Chair of the Democratic Party of Virginia
- In office 1972–1979
- Preceded by: William G. Thomas
- Succeeded by: Richard J. Davis

Personal details
- Born: Joseph Thomas Fitzpatrick June 1, 1929 Norfolk, Virginia, U.S.
- Died: July 12, 2006 (aged 77) Norfolk, Virginia, U.S.
- Party: Democratic
- Spouse: Angeline Venuto

= Joseph T. Fitzpatrick =

American politician

Joseph Thomas Fitzpatrick (June 1, 1929 - July 12, 2006) was an American politician.

Asked to be part of the Robert F Kennedy 1968 Presidential campaign. Primarily to assist the RFK Presidential campaign throughout the southern states.

== Early life ==
Fitzpatrick was born in Norfolk, Virginia, in the neighborhood of Ocean View. Fitzpatrick was a high school basketball coach and was involved with the banking business. He was also Royster Fertilizer Company’s Traffic Manager for 15 years.

== Political career ==
He was a member of the Democratic Party and was elected Chairman of the Democratic Party of Virginia. He was involved with the 1960 presidential campaign of John F. Kennedy and the 1968 presidential campaign of Robert F. Kennedy.

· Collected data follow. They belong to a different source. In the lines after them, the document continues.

-- ==== Sys2Proof/Laws/Capability.lean ====
section
/-! SUPPORT. Laws of the capability layout: the cursor of a capability as a number, and of one whose cursor is replaced. -/

namespace Sys2Proof.Machine

theorem low_of_split (p c a k : Nat) (h : a < p) : (c / p * p + a) % (p * k) % p = a := by
  rw [Nat.mod_mul_right_mod, Nat.mul_comm, Nat.mul_add_mod, Nat.mod_eq_of_lt h]

/-- The bits of a capability with another cursor. -/
theorem withCur_toNat (c : Quad) (a : DWord) : (withCur c a).toNat = (c.toNat / 2 ^ 64 * 2 ^ 64 + a.toNat) % 2 ^ 128 := by
  unfold withCur
  rw [BitVec.toNat_ofNat]

/-- The cursor as a number. -/
theorem capCur_toNat (c : Quad) : (capCur c).toNat = c.toNat % 2 ^ 64 := by
  unfold capCur
  rw [BitVec.extractLsb'_toNat]; rfl

/-- A capability with another cursor has that cursor. -/
@[simp] theorem capCur_withCur (c : Quad) (a : DWord) : capCur (withCur c a) = a := by
  apply BitVec.eq_of_toNat_eq
  rw [capCur_toNat, withCur_toNat]
  have h := low_of_split (2 ^ 64) c.toNat a.toNat (2 ^ 64) a.isLt
  rw [← Nat.pow_add] at h
  exact h

end Sys2Proof.Machine
end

Fitzpatrick served in the Virginia Senate from 1976 to 1981 and served as city treasurer of Norfolk, Virginia from 1981 to 2001. From 1992 to 2000, he served as vice president of the St. Mary's Cemetery board.

Fitzpatrick died in Norfolk, Virginia. He was survived by his three daughters and six grandchildren.